The bodies of reptiles are covered with scales,
whereas the bodies of birds are covered with feathers. Since evolutionists
consider reptiles the ancestor of birds, they are obliged to claim
that bird feathers have evolved from reptile scales. However,
there is no similarity between scales and feathers.
When bird feathers are examined in
detail, it is seen that they are made up of thousands of
tiny tendrils attached to one another with hooks. This unique
design results in superior aerodynamic performance. |
A professor of physiology and neurobiology from
the University of Connecticut, A.H. Brush, accepts this reality
although he is an evolutionist: "Every feature from gene structure
and organization, to development, morphogenesis and tissue organization
is different (in feathers and scales)."1 Moreover, Prof. Brush
examines the protein structure of bird feathers and argues that
it is "unique among vertebrates".2
There is no fossil evidence to prove that bird
feathers evolved from reptile scales. On the contrary, "feathers
appear suddenly in the fossil record, as an'undeniably unique'
character distinguishing birds" as Prof. Brush states.3 Besides,
in reptiles, no epidermal structure has yet been detected that
provides an origin for bird feathers.4
In 1996, paleontologists made abuzz about fossils
of a so-called feathered dinosaur, called Sinosauropteryx. However,
in 1997, it was revealed that these fossils had nothing to do
with birds and that they were not modern feathers.5
On the other hand, when we examine bird feathers
closely, we come across a very complex design that cannot be explained
by any evolutionary process. The famous ornithologist Alan Feduccia
states that "every feature of them has aerodynamic functions.
They are extremely light, have the ability to lift up which increases
in lower speeds, and may return to their previous position very
easily". Then he continues, "I cannot really understand how an
organ perfectly designed for flight may have emerged for another
need at the beginning".6
The design of feathers also compelled Charles
Darwin ponder them. Moreover, the perfect aesthetics of the peafowl's
feathers had made him "sick" (his own words). In a letter he wrote
to Asa Gray on April 3, 1860, he said "I remember well the time
when the thought of the eye made me cold all over, but I have
got over this stage of complaint..."And then continued: "...and
now trifling particulars of structure often make me very uncomfortable.

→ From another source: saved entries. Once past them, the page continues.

/-- Issues a load of a list of units into a destination (R208): from the own scratchpad at issue, otherwise as accesses; a fault
found at once poisons the destination at its bound and is delivered as a deferred load fault. -/
def issueLoad (x : Ctx) (s : State) (d : Dest) (val : Value) (got : MaskBits) (gotWidth lat : Nat) (us : List Part) : List Act :=
  let due := s.cyc + 8 * 2 ^ lat
  let f : Flight := { id := 0, q := x.q, dest := d, val := val, issue := s.cyc, due := due, slot := x.slot, addr := x.addr
                      missing := us.length, got := got, gotWidth := gotWidth, hnd := (s.seqOf x.q).hnd }
  if us.all (ownPart x s) && (us.isEmpty || ownFree s x.q) then
    let reads := us.map (fun u =>
      let p := locate s x.core u.va
      (u, overWindow (windowBytes s x.q u.va u.size) ((s.readBytes p.1 p.2 u.size).zip (s.readPoison p.1 p.2 u.size))))
    let g := reads.foldl (fun g r => g.deliver r.1.off r.2) f
    eccChecks s (us.map (fun u => let p := locate s x.core u.va; (p.1, p.2, u.size))) (s.fnOf x.core) ++ .work (fun w => w.push { g with got := BitVec.allOnes 1024 }) ::
      (match loadPass (s.seqOf x.q) with
       | some p =>
         if us.any (fun u => let h := locate s x.core u.va; errorIn s h.1 h.2 u.size (windowBytes s x.q u.va u.size)) then
           [poisonedLoad x.q p (s.seqOf x.q).hnd]
         else []
       | none => [])
  else
    let bound := groupBound x s us false (x.ck 8)
    let as := us.mapIdx (fun i u => newAccess x s .load u [] [] false due (x.ck 8 + 4 * i) bound)
    match as.find? (fun a => match a.trans with | .fault _ => true | _ => false) with
    | some a =>
      l1Fills x s (us.map Part.va) ++ .work (fun w => w.push f.poisonAll) ::
        pushEvent s x.q { code := 0x20, slot := x.slot, sub := match a.trans with | .fault k => k | _ => 0, faddr := x.addr, addr := a.va }
    | none =>
      l1Fills x s (us.map Part.va) ++ [.work (fun w =>
        let id := w.nextId
        let w := w.push f
        as.foldl (fun w a =>
          let w' := w.pushAccess s { a with flight := some id }
          if a.trans = .waiting then w'.walkFor s x.core a.fn a.va (s.cyc + 1 + s.choice (x.ck 7)) (some w.nextId) else w') w)]

/-- Marks a scratchpad block write-pending in this cycle and the next (R188). -/
def pendWrite (s : State) (h : Home) (off n : Nat) : List Act :=
  match h with
  | .spd c =>
    [.core c (fun y => { y with writePending :=
      (y.writePending.filter (fun e => s.cyc ≤ e.2 + 1)) ++
        (List.range ((off + n - 1) / 4096 - off / 4096 + 1)).map (fun i => (off / 4096 + i, s.cyc)) })]
  | _ => []

/-- The loads issued by sequencer q in cycle t, not to its own scratchpad, that have still to perform (R262). -/
def bundleLoads (s : State) (w : Work) (q t : Nat) : List Nat :=
  (w.accesses.filter (fun a => !a.performed && a.q = q && a.issue = t && a.kind = .load && !(a.own s))).map (fun a => a.id)

/-- Bytes written to core c's scratchpad at off that everybody sees from now on, later than the own stores not yet released (R262). -/
def Work.shown (w : Work) (c off : Nat) (bs : List Byte) (ps : List Bool) : Work :=
  { w with unreleased := w.unreleased.map (fun u =>
      if u.core = c then { u with old := u.old.mapIdx (fun i b =>
        if off ≤ u.off + i && u.off + i < off + bs.length then (bs.getD (u.off + i - off) 0, ps.getD (u.off + i - off) false) else b) } else u) }

/-- A store of sequencer q, issued in cycle t, performs at off of its own scratchpad: the core's sequencers see it at once, others the old bytes
until the loads of its bundle have performed (R262). -/
def ownWrite (s : State) (q t off : Nat) (bs : List Byte) (ps : List Bool) : List Act :=
  let c := q / 4
  [.write (.spd c) off bs ps,
   .work (fun w =>
    let loads := bundleLoads s w q t
    if loads.isEmpty then w.shown c off bs ps
    else { w with unreleased := w.unreleased ++ [⟨c, q, off, (s.readBytes (.spd c) off bs.length).zip (s.readPoison (.spd c) off bs.length), loads⟩] })]

/-- The pass whose commit window a store of the bundle at a sequencer's counter is held in (R125): a handler's stores are not held (R129). -/
def storePass (y : Seq) : Option Nat := if y.hnd then none else passOf y

/-- Issues a store of one group of units (R208): in a LOOPP body it is held in the commit window, and the walks it needs begin (R125); into the own scratchpad
it performs at issue, and other cores see it once its bundle's non-local loads have performed (R262); a fault found at once
performs nothing. k0 numbers its first unit among those of the slot, f is the slot's formula bound. -/
def issueStore (x : Ctx) (s : State) (k0 f : Nat) (us : List (Part × List Byte × List Bool)) : List Act :=
  match storePass (s.seqOf x.q) with
  | some p =>
    .seq x.q (fun y => { y with window := y.window ++ us.map (fun u => ⟨p, u.1.va, u.2.1, u.2.2, x.slot, x.addr, s.cyc, k0⟩) }) ::
      (us.filter (fun u => (unitTrans x s u.1 true).isNone)).map (fun u =>
        .work (fun w => w.walkFor s x.core (s.fnOf x.core) u.1.va (s.cyc + 1 + s.choice (x.ck 7)) none))
  | none =>
    if us.all (fun u => ownPart x s u.1) && ownFree s x.q && !x.lateOwn then
      us.flatMap fun u =>
        let p := locate s x.core u.1.va
        ownWrite s x.q s.cyc p.2 u.2.1 u.2.2 ++ pendWrite s p.1 p.2 u.1.size
    else
      let as := us.mapIdx (fun i u => newAccess x s .store u.1 u.2.1 u.2.2 true 0 (x.ck 8 + 4 * (k0 + i)) f)
      match as.find? (fun a => match a.trans with | .fault _ => true | _ => false) with
      | some a =>
        l1Fills x s (us.map (fun u => u.1.va)) ++ storeFault s x.q x.slot x.addr ((us.head?.map (fun u => u.1.va)).getD 0) (us.flatMap (fun u => u.2.1))
          (match a.trans with | .fault k => k | _ => 0)
      | none =>
        l1Fills x s (us.map (fun u => u.1.va)) ++ .work (fun w =>
          let g := w.nextId
          as.foldl (fun w a =>
            let w' := w.pushAccess s { a with origin := some g }
            if a.trans = .waiting then w'.walkFor s x.core a.fn a.va (s.cyc + 1 + s.choice (x.ck 7)) (some w.nextId) else w')
            { w with nextId := w.nextId + 1 }) ::
          as.flatMap (fun a => if windowOf a.va = 1 then [] else let p := locate s x.core a.va; pendWrite s p.1 p.2 a.size)

/-! Waiting sequencers (R220, R222, R271). -/

/-- Sends the request of a BARWAIT or WAITV that a sequencer waits in, to be compared at its arrival (R220, R222, R228). -/
def requestWait (s : State) (q : Nat) (w : Wait) (k : Nat) : List Act :=
  let send := fun (kind : AccessKind) (va n slot addr : Nat) =>
    [Act.work (fun w => w.pushAccess s
      { id := 0, q := q, fn := s.fnOf (q / 4), launch := runningLaunch s (q / 4), slot := slot, addr := addr, kind := kind, va := va
        size := n, issue := s.cyc, at_ := s.cyc + 1 + s.choice k % Config.syeDelay, bound := 68 })]
  match w with
  | .barwait o p slot addr => send (.barWait p) o 16 slot addr
  | .waitv loc v size cond slot addr => send (.waitVal v size cond) loc size slot addr
  | _ => []

/-- A sequencer leaves WAIT: it runs, or enters the next wait of its bundle (R17; log 21). -/
def endWait (q : Nat) : List Act := [.seq q Seq.proceed]

/-- The PHASE bit of a barrier object or tree header. -/
def phaseAt (s : State) (h : Home) (off : Nat) : Bool := ((s.readByte h (off + 6)).getLsbD 0)

/-- Whether a wait's condition holds, with its poison report; none while it does not. -/
def waitMet (s : State) (c : Nat) (w : Wait) : Option Bool :=
  match w with
  | .barwait o p _ _ => let l := locate s c o; if phaseAt s l.1 l.2 = p then some false else none
  | .waitv loc v size cond _ _ =>
    let l := locate s c loc
    if (s.readPoison l.1 l.2 size).any id then some true
    else if icond (8 * size) cond (leValue (s.readBytes l.1 l.2 size)) (v.toNat % 2 ^ (8 * size)) then some false
    else none
  | _ => none

/-- Whether a request is that of a wait (R220, R222). -/
def Wait.asks (w : Wait) (a : Access) : Bool :=
  match w, a.kind with
  | .barwait o p _ _, .barWait p' => o = a.va && p = p'
  | .waitv l v n c _ _, .waitVal v' n' c' => l = a.va && v = v' && n = n' && c = c'
  | _, _ => false

/-- The bytes a wait looks at. -/
def waitPlace (s : State) (c : Nat) (w : Wait) : Option (Home × Nat × Nat) :=
  match w with
  | .barwait o _ _ _ => let l := locate s c o; some (l.1, l.2, 16)
  | .waitv loc _ size _ _ _ => let l := locate s c loc; some (l.1, l.2, size)
  | _ => none

/-- The report that a write to these bytes gives an armed wait of core c which it satisfies, within 32 cycles (R220, R222); k numbers the
choice. -/
def wakeReport (s : State) (c : Nat) (h : Home) (off n k : Nat) (w : Wait) (armed : Bool) (report : Option (Nat × Bool)) : Option (Nat × Bool) :=
  match report, waitPlace s c w with
  | none, some (h', o, m) =>
    if armed && h' = h && rangesMeet o m off n then (waitMet s c w).map (fun p => (s.cyc + 1 + s.choice k % 32, p)) else none
  | r, _ => r

/-- Reports to the sequencers whose armed waits a write to these bytes has satisfied (R220, R222). -/
def wakes (s : State) (h : Home) (off n : Nat) : List Act :=
  s.seqs.filterMap fun e =>
    let report := wakeReport s (e.1 / 4) h off n (40000 + 8 * (e.1 % 4096)) e.2.wait e.2.armed e.2.report
    let more := e.2.more.map (fun w => { w with report := wakeReport s (e.1 / 4) h off n (40004 + 8 * (e.1 % 4096)) w.wait w.armed w.report })
    if report = e.2.report && more = e.2.more then none else some (.seq e.1 (fun y => { y with report := report, more := more }))

/-- A write to a home with what follows from it: unreleased stores it covers are seen changed, and waits are woken. -/
def writeHome (s : State) (h : Home) (off : Nat) (bytes : List Byte) (ps : List Bool) : List Act :=
  let cut := fun (p : Home × Nat × Nat) => if p.1 = h then 0 else bytes.length - p.2.2
  let ls := pieces s h off bytes.length
  let l : List Act := ls.map (fun p => .write p.1 p.2.1 ((bytes.drop (cut p)).take p.2.2) ((ps.drop (cut p)).take p.2.2)) ++
    (match h with
     | .spd c => [.work (fun w => w.shown c off bytes ps)]
     | _ => [])
  l ++ ls.flatMap (fun p => wakes (applyActs l s) p.1 p.2.1 p.2.2)

/-- Whether a home is a fenced scratchpad seen from another core (R255). -/
def fencedFrom (s : State) (h : Home) (c : Nat) : Bool := match h with | .spd d => d ≠ c && (s.coreOf d).fenced | _ => false

/-- The ECC checks of the device memory that an engine reads at va, and of the table entries of a page that no TLB holds (R254, R359, R364). -/
def deviceChecks (s : State) (c fn va n pick : Nat) : List Act :=
  let ps := splitPages (n / 4096 + 2) va n
  eccChecks s ((ps.filter (fun p => (translateFast s c fn p.1 false).isNone)).flatMap (fun p => (tablePlaces s fn p.1 pick).map (fun a => (Home.hbm, a, 8)))) 0 ++
    eccChecks s (ps.filterMap (fun p =>
      match translateNow s c fn p.1 pick false with | .done pa => some (.hbm, pa, p.2) | _ => none)) fn

/-- The ECC checks of translated parts. -/
def partChecks (s : State) (fn : Nat) (l : List PagePart) : List Act :=
  eccChecks s (l.filterMap (fun p => match p.trans with | .done pa => some (.hbm, pa, p.n) | _ => none)) fn

/-- The access named id. -/
def State.accessOf (s : State) (id : Nat) : Option Access := s.work.accesses.find? (fun a => a.id = id)

/-- A completion of a function under reset is dropped, and counted in its NDROP (R353, R356). -/
def countDropped (fn : Nat) : Act :=
  .chip (fun h =>
    let r := SMap.get {} h.vfr fn
    if r.busy then { h with vfr := SMap.set {} h.vfr fn { r with ndrop := min (r.ndrop + 1) 0xFFFF } } else h)

/-- A load's unit performs and its data arrive (R208, R258): lost data are discarded at the bound instead. -/
def loadArrives (s : State) (a : Access) : List Act :=
  let p := a.place s
  let pre := eccChecks s [(p.1, p.2, a.size)] a.fn
  let s1 := applyActs pre s
  let l := if fencedFrom s p.1 (a.q / 4) then List.replicate a.size ((0 : Byte), true) else readForeign s1 p.1 p.2 a.size (some (a.q / 4))
  let l := overWindow a.fwd l
  pre ++ [.work (fun w => w.dropAccess a.id)] ++
    (match a.flight with | some f => [modFlight f (fun f => if f.missing ≤ 1 then f else { f with reads := (p.1.code p.2, a.size) :: f.reads })] | none => []) ++
    (if a.lost then [countDropped a.fn]
     else
      (match a.flight with | some f => [modFlight f (fun f => f.deliver a.offset l)] | none => []) ++
      (match a.pass with
       | some n => if errorIn s1 p.1 p.2 a.size a.fwd && !fencedFrom s p.1 (a.q / 4) then [poisonedLoad a.q n a.hnd] else []
       | none => []))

The sight of a feather in a peacock's tail, whenever I gaze at
it, makes me sick!" 7
1 A. H. Brush, "On the Origin
of Feathers", Journal of Evolutionary Biology, Vol. 9, 1996,
s. 132.
2 A. H. Brush, "On the Origin of Feathers", s. 131.
3 A. H. Brush, "On the Origin of Feathers", s. 133.
4 A. H. Brush, "On the Origin of Feathers", s. 131.
5"Plucking the Feathered Dinosaur", Science, Cilt 278,
14 Kasým 1997, s. 1229.
6 Douglas Palmer, "Learning to Fly", (Review of The
Origin of and Evolution of Birds by Alan Feduccia, Yale University
Press, 1996), New Scientist, Cilt 153, 1 Mart 1997, s. 44.
7 Norman Macbeth, Darwin Retried: An Appeal to Reason. Boston:
Gambit, 1971, s. 101.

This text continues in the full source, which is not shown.